The lysosome is a small membrane bound organelle that can be found in most animal cells. It was once thought that these little sacs were like recycling centers that could take up cellular waste products, and digest them with the enzymes inside, which freed up stud like lipids, sugars, or amino acids to be reused by the cell. Many other crucial functions have recently been found for lysosomes, including roles in immunity signaling and nutrient sensing, for example. Dysfunction in lysosomes has also been linked to a variety of human diseases.
Now, researchers have developed a technique that can identify all of the molecules in the lysosomes of a mouse model. This work will hopefully help provide insights into how lysosomal disorders are caused, and how they might be treated.The work, which has been reported in Nature, has also shed light on a neurodegenerative disorder called Batten disease.

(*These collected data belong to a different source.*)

-- ==== Sys2Proof/Machine/State.lean ====
section
/-!
DEFINITION. Sys2Proof/Machine/State.lean: everything the spec gives the HX-9620, as plain data, and the machine
right after a COLD reset. INVENTORY.md lists every register with the rule that names it. Registers whose fields are
views of other state (queue depths, half and thread states, counts of waiters) are computed by
Machine/Views.lean.
-/
namespace Sys2Proof.Machine

/-- Why the machine stops. -/
inductive Fault where
  /-- SUPPLY_SAMPLE of an input beyond the absolute maximum ratings of R672: "no statement of this manual then
  holds". Safe: nothing is claimed of the device beyond that point. -/
  | beyondAbsoluteMaximum
  deriving DecidableEq, Repr

/-- Why a command has no meaning. -/
inductive Refusal where
  /-- Raised by exec's arms for a command that is not modelled yet. Safe. -/
  | notModelled (mnemonic : String)
  deriving DecidableEq, Repr

/-! ### Control cores (chapter 07) -/

/-- Thread state codes (R240). -/
inductive ThSt where
  | idle | ready | running | waitMem | waitEvent | waitIssue | waitFence | faulted
  deriving DecidableEq, Repr

/-- What a thread that gave up its core waits for (R210). -/
inductive Wait where
  | none
  /-- a load the L1D did not serve: address, bytes, destination, sign extension -/
  | load (addr size rd : Nat) (signed : Bool)
  /-- a store that found the store buffer full -/
  | store (addr size : Nat) (val : W64)
  /-- an AMO: address, function, operand, compare value, destination -/
  | amo (addr fn : Nat) (val cmp : W64) (rd : Nat)
  /-- a register-space access: address, destination of a read or value of a write -/
  | regRead (addr rd : Nat)
  | regWrite (addr : Nat) (val : W64)
  /-- an ISSUE: descriptor address, the E-format bits 11:0, destination -/
  | issue (addr efld rd : Nat)
  /-- an EVWAIT: slot, counts, destination, the tick it began and the tick at which it times out -/
  | event (slot n rd since : Nat) (deadline : Option Nat)
  /-- the line of the instruction at its PC -/
  | fetch
  /-- a fence: 0 FENCE.F, 1 FENCE.D -/
  | fence (kind : Nat)
  deriving DecidableEq, Repr

/-- One hardware thread (R206). g0 and p0 are not stored: R207 fixes what they read. -/
structure Thread where
  st   : ThSt := .idle
  pc   : BitVec 48 := 0
  g    : SMap W64 := []
  p    : BitVec 8 := 0
  wait : Wait := .none
  deriving DecidableEq, Repr

/-- One store-buffer entry (R210). -/
structure SbEntry where
  thr  : Nat
  addr : Nat
  size : Nat
  val  : W64
  deriving DecidableEq, Repr

/-- One 64-byte line of an L1D or of the fold cache, with the epoch of its fill (R245, R263); `bad`: it has taken an error
that a read of it would find (R268). -/
structure CLine where
  addr  : Nat
  epoch : Nat
  data  : List Byte
  bad   : Bool := false
  deriving DecidableEq, Repr

/-- An accepted descriptor: its words and those of the blocks it names, fixed at issue (R86, R222), its gate
(R223), and the stochastic-rounding context captured with a chain (R184). -/
structure Issued where
  core   : Nat := 0
  thr    : Nat := 0
  addr   : Nat := 0
  words  : List W64 := []
  subs   : List (List W64) := []
  gate   : Option Nat := none
  ticket : Nat := 0
  srStep : W64 := 0
  srMb   : W64 := 0
  deriving DecidableEq, Repr

/-- A chain in flight, with the codebook banks that were active when it started (R170). -/
structure ChainRun where
  d     : Issued
  banks : Nat
  deriving DecidableEq, Repr

/-- A codebook load that waits or copies (R171, R172). -/
structure CbLoad where
  table   : Nat
  offset  : Nat
  copying : Bool
  deriving DecidableEq, Repr

/-- The registers of one core that software sees (chapters 02, 05, 06, 07). -/
structure CoreRegs where
  fpx      : W64 := 0
  vecCnt   : W64 := 0
  cbCtl    : W64 := 0     -- ADDR, TBL, LOST, ARMED; BUSY is cbLoad
  cbGen    : W64 := 0
  srStep   : W64 := 0
  srMb     : W64 := 0
  rowSts   : W64 := 0
  thrFault : W64 := 0
  thrFaddr : W64 := 0
  deriving DecidableEq, Repr

/-- One control core with its vector engine (R206). -/
structure Core where
  threads  : SMap Thread := []
  last     : Nat := 0
  sb       : List SbEntry := []
  l1d      : List CLine := []
  l1i      : List Nat := []
  l1iBad   : List Nat := []               -- lines of the L1I that have taken a parity error
  epoch    : Nat := 0
  chainQ   : List Issued := []
  inflight : List ChainRun := []
  tickets  : Nat := 0
  cbBanks  : Nat := 0                     -- bit t: active bank of table t
  cbData   : SMap (Option W32) := []      -- (bank × 8 + table) × 256 + entry; none: undefined (R183)
  cbLoad   : Option CbLoad := none
  regs     : CoreRegs := {}
  deriving DecidableEq, Repr

/-! ### Folds (chapters 03–09, 16) -/

/-- Accumulator half states (R120), in the codes of R142. -/
inductive HalfSt where
  | empty | filling | full | reading
  deriving DecidableEq, Repr

/-- One half of one array: state, chains reading it, whether a reader carried REL (R120). -/
structure Half where
  st      : HalfSt := .empty
  readers : Nat := 0
  rel     : Bool := false
  deriving DecidableEq, Repr

/-- A cell's weight register (R110): one weight, or two of MXFP4, as patterns, and the scale byte of an MX format. -/
structure CellReg where
  pats  : List Nat := []
  scale : Nat := 0
  deriving DecidableEq, Repr

/-- A matmul that has started: its descriptor, the mask of the groups it skips as predicted zero, the groups
whose weights it still waits for, each with whether it is a catch-up (R136, R138, R306). -/
structure MatRun where
  d       : Issued
  useSpec : Bool
  skipped : Nat
  miss    : Nat
  pending : List (Nat × Bool)
  deriving DecidableEq, Repr

/-- A valid speculation slot: nG and the mask (R133). -/
structure SpecSlot where
  nG   : Nat
  mask : Nat
  deriving DecidableEq, Repr

/-- What waits on an event slot (R227): a thread, a gated head of a queue, a stream context on its gate or on
its credit slot. -/
inductive Waiter where
  | thread (core thr n : Nat)
  | gateMxa
  | gateVec (core : Nat)
  | gateStr
  | gateCtx (ctx : Nat)
  | cred (ctx : Nat)
  deriving DecidableEq, Repr

/-- One event slot (R225): COUNT, OVF and what waits, first to begin first. -/
structure EvSlot where
  count   : Nat := 0
  ovf     : Bool := false
  waiters : List Waiter := []
  deriving DecidableEq, Repr

/-- A stream context (R282): its descriptor and where it stands. -/
structure Ctx where
  d        : Issued
  released : Nat := 0          -- pieces released and signalled
  credits  : Nat := 0          -- pieces past the ring for which a count was consumed (R291)
  gateOpen : Bool := true
  held     : Bool := false     -- EARLY data held for the gate
  watched  : List Nat := []    -- base dies that hold a watch entry (R298)
  pages    : Nat × Nat := (0, 0)
  skipMask : Nat := 0          -- groups skipped (R304)
  acked    : Nat := 0          -- pieces acknowledged (SEND)
  status   : Nat := 0
  deriving DecidableEq, Repr

/-- A demand entry (R305): slot, groups skipped, the stream's descriptor, and whether a matmul took it. -/
structure Demand where
  slot  : Nat
  mask  : Nat
  d     : Issued
  taken : Bool := false
  dies  : List Nat := []
  deriving DecidableEq, Repr

/-- The fold registers that software sees and that no other state determines. -/
structure FoldRegs where
  clampCnt : W64 := 0
  specEn   : Bool := true
  gateCnt  : W64 := 0
  specCnt  : W64 := 0
  issueErr : W64 := 0
  memErr   : W64 := 0     -- COLD domain
  strErr   : W64 := 0
  strDrop  : W64 := 0
  strWatch : W64 := 0
  strIdx   : W64 := 0
  pmcSel   : W64 := 0
  pmcThr   : W64 := 0
  pmc      : SMap W64 := []
  pmcFired : Nat := 0         -- counters that have passed their threshold since written (R628)
  pmcAt    : SMap Nat := []   -- counter: tick from which a cycle event counts
  deriving DecidableEq, Repr

/-- Power, clock and health of a fold's island (R252, R451, R552, R608). -/
structure FoldIsland where
  graze    : Bool := false
  stopped  : Bool := false
  failed   : Bool := false
  held     : List (Nat × Nat) := []  -- slot additions that wait for the clock (R230)
  ueRows   : List Nat := []      -- bank rows with an uncorrectable error since fold reset (R452)
  cycFrom  : Nat := 0            -- timebase from which the running clock counts
  cycBase  : Nat := 0            -- cycles counted before that
  boostMhz : Nat := 1500
  deriving DecidableEq, Repr

/-- One physical fold. -/
structure Fold where
  cores   : SMap Core := []
  halves  : SMap Half := []                -- array × 2 + half
  acc     : SMap (Option W32) := []        -- ((array × 2 + half) × 512 + row) × 128 + column; none: undefined
  resets  : Nat := 0                       -- fold resets, by which undefined contents are told apart
  active  : SMap CellReg := []             -- the cells' active and shadow weight registers, the same in both arrays
  shadow  : SMap CellReg := []             -- (R110, R111): cell row × 128 + column
  matQ    : List Issued := []
  matRun  : List MatRun := []
  spec    : SMap (Option SpecSlot) := []
  evt     : SMap EvSlot := []
  strQ    : List Issued := []
  arrived : List (Nat × Nat × Nat) := []   -- ISSUEs that wait for their queue, in order of arrival (R221): cycle, core, thread
  ctxs    : SMap (Option Ctx) := []
  demand  : List Demand := []
  tkMxa   : Nat := 0
  tkStr   : Nat := 0
  tkHub   : Nat := 0
  fcSize  : Nat := 0
  epoch   : Nat := 0
  fc      : List CLine := []
  regs    : FoldRegs := {}
  island  : FoldIsland := {}
  deriving DecidableEq, Repr

/-! ### Base dies (chapters 08, 09) -/

/-- A watch entry (R298): the stream's fold and context, and the stack-local pages it covers. -/
structure Watch where
  fold : Nat
  ctx  : Nat
  lo   : Nat
  hi   : Nat
  deriving DecidableEq, Repr

/-- A notification that a base die owes a watching stream (R299): the stream, the die, the stack-local page. -/
structure Note where
  fold : Nat
  ctx  : Nat
  die  : Nat
  page : Nat
  deriving DecidableEq, Repr

/-- One base die. -/
structure Die where
  eccCnt   : W64 := 0
  ueLog    : W64 := 0
  soft     : Nat := 0
  hard     : Nat := 0
  hardUsed : SMap Nat := []           -- spare rows of each bank that fused repairs use
  exhaust  : Bool := false
  rowErrs  : SMap (List Nat) := []    -- correctable units of a row since cold reset (R273)
  used     : SMap Nat := []           -- spare rows used per bank, fused and soft
  remapped : List Nat := []           -- rows moved to a spare by a soft repair
  watch    : List Watch := []
  wHigh    : Nat := 0
  wRefused : Nat := 0
  deriving DecidableEq, Repr

/-! ### Drove Link ports (chapter 10) -/

/-- Port states (R338). -/
inductive PortSt where
  | down | training | held | active | reset | disabled
  deriving DecidableEq, Repr

/-- A packet waiting to be sent or acknowledged, with the stream piece it belongs to (fold, context, piece), or
none. -/
structure TxPkt where
  pkt   : Packet
  owner : Option (Nat × Nat × Nat) := none
  deriving DecidableEq, Repr

/-- A frame sent and not yet acknowledged (R336). -/
structure Frame where
  fseq   : Nat
  pkt    : TxPkt
  sentAt : Nat
  deriving DecidableEq, Repr

/-- The registers of one port. -/
structure PortRegs where
  err     : Nat := 0
  vcCfg   : W64 := put 28 14 16128 ||| put 48 4 7 ||| put 52 4 7 ||| put 56 4 2
  tofs    : W64 := 0
  tofsAt  : W64 := 0
  linkCnt : W64 := 0
  rxErr   : W64 := 0
  rxCnt   : W64 := 0
  deriving DecidableEq, Repr

/-- One port. -/
structure Port where
  st       : PortSt := .down
  disable  : Bool := false
  width    : Nat := 0
  role     : Nat := 0
  ver      : Nat := 0
  peer     : List W64 := []            -- the partner's latest handshake; empty: none since the reset
  hsSent   : List W64 := []            -- the handshake this end sent last
  since    : Nat := 0                  -- tick at which the present state was entered
  credits  : SMap Nat := []            -- credits held, by channel
  adv      : SMap Nat := []            -- credits of the own buffer that the partner holds, by channel
  txq      : SMap (List TxPkt) := []   -- packets waiting, by channel; 4: TIME and CREDIT
  deficit  : SMap Nat := []            -- deficit counters of ACT, GRAD and RES (R349)
  turn     : Nat := 0
  unacked  : List Frame := []
  seq      : Nat := 0
  seqIn    : Nat := 0                  -- SEQ of the latest packet received
  fseqOut  : Nat := 0
  fseqIn   : Nat := 0
  nak      : Bool := false
  replays  : Nat := 0
  toDown   : Bool := false             -- the reset in progress ends in DOWN: the partner was refused (R341)
  failedAt : Option Nat := none        -- when training last failed (R338)
  decodeAt : Nat := 0
  rxq      : SMap (List Packet) := []  -- receive buffer, by channel; 4: TIME and CREDIT
  timeReq  : List W64 := []            -- t1 of TIME requests outstanding
  timeIn   : List Nat := []            -- arrival ticks of the TIME packets that wait in the receive buffer
  timeN    : Nat := 0                  -- exchanges begun in this training (R359)
  times    : List (Int × Int) := []    -- the 16 latest exchanges: twice the offset, twice the delay
  timeAt   : Nat := 0
  recAt    : Nat := 0                  -- when the last control record was delivered (R427)
  awayAt   : Option Nat := none        -- when a job port left service (R462)
  identity : Option (W64 × Nat) := none -- DEVICE_ID and RANK the job's peer had
  regs     : PortRegs := {}
  deriving DecidableEq, Repr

“Lysosomes are fascinating both fundamentally and clinically: they supply the rest of the cell with nutrients, but we don’t always know how and when they supply them, and they are the places where many diseases, especially those that affect the brain, start,” noted study leader Monther Abu-Remaileh, an assistant professor at Stanford University.
Lysosomal storage disorders are a group of diseases that occur when there are genetic mutations in molecules that are typically found in lysosomes. Studying these disorders has proven challenging, however. Researchers often disrupt a protein they are interested in to see what happens to the cell after the protein is disrupted. But huge increases in the levels of molecules that sit inside of lysosomes are difficult to detect, because they get "buried in the noise" created by the rest of the cell, noted first study author Nouf Laqtom. “If something happens and a molecule grows in abundance 200-fold in the lysosome, you would see only a two-fold increase if you look at the whole cell.”
By isolating lysosomes from the rest of the cell, researchers could quiet that noise. To do so, they genetically engineered mice that would carry molecular tags on their lysosomes. Any tissue in the mice could be collected, then the lysosomes could be isolated from that tissue by using the tag. The molecular tags on the lysosomes could be bound by matching them to molecular clamps that the researchers attached to little magnetic beads. A second magnet could be applied to a tissue slurry containing those linked lysosomes, and all of the lysosomes were extracted with the magnet.
Once the lysosomes were isolated, a tool called mass spectrometry was applied. This identified the molecular weights of the molecules that had been isolated from the lysosomes, which gives clues to their identities and their functions.
These mice can now be used by the research community at large. Some groups have already started to work with this model, called the LysoTag mice.
“We hope that this will become the gold standard,” said Abu-Remaileh.
Once the method was developed, the researchers and colleagues investigated the impact of a mutation in the gene CLN3, which encodes for a protein on the surface of lysosomes. This mutation has been linked to juvenile Batten disease, a fatal disorder that causes seizures, and neurodegeneration in children and young adults.
The researchers found that there was a significant increase in molecules called glycerophosphodiesters (GPDs) in the mouse model. Normally, GPDs would not build up in lysosomes; they would move to another part of the cell and get degraded. But the scientists hypothesize that CLN3 is involved in helping GPDs get to where they are going. When CLN3 doesn't do that work, the GPDs accumulate. GPDs were found in the cerebrospinal fluid of patients. Now, the scientists want to know if GPDs may be toxic and how drugs may help shuttle them.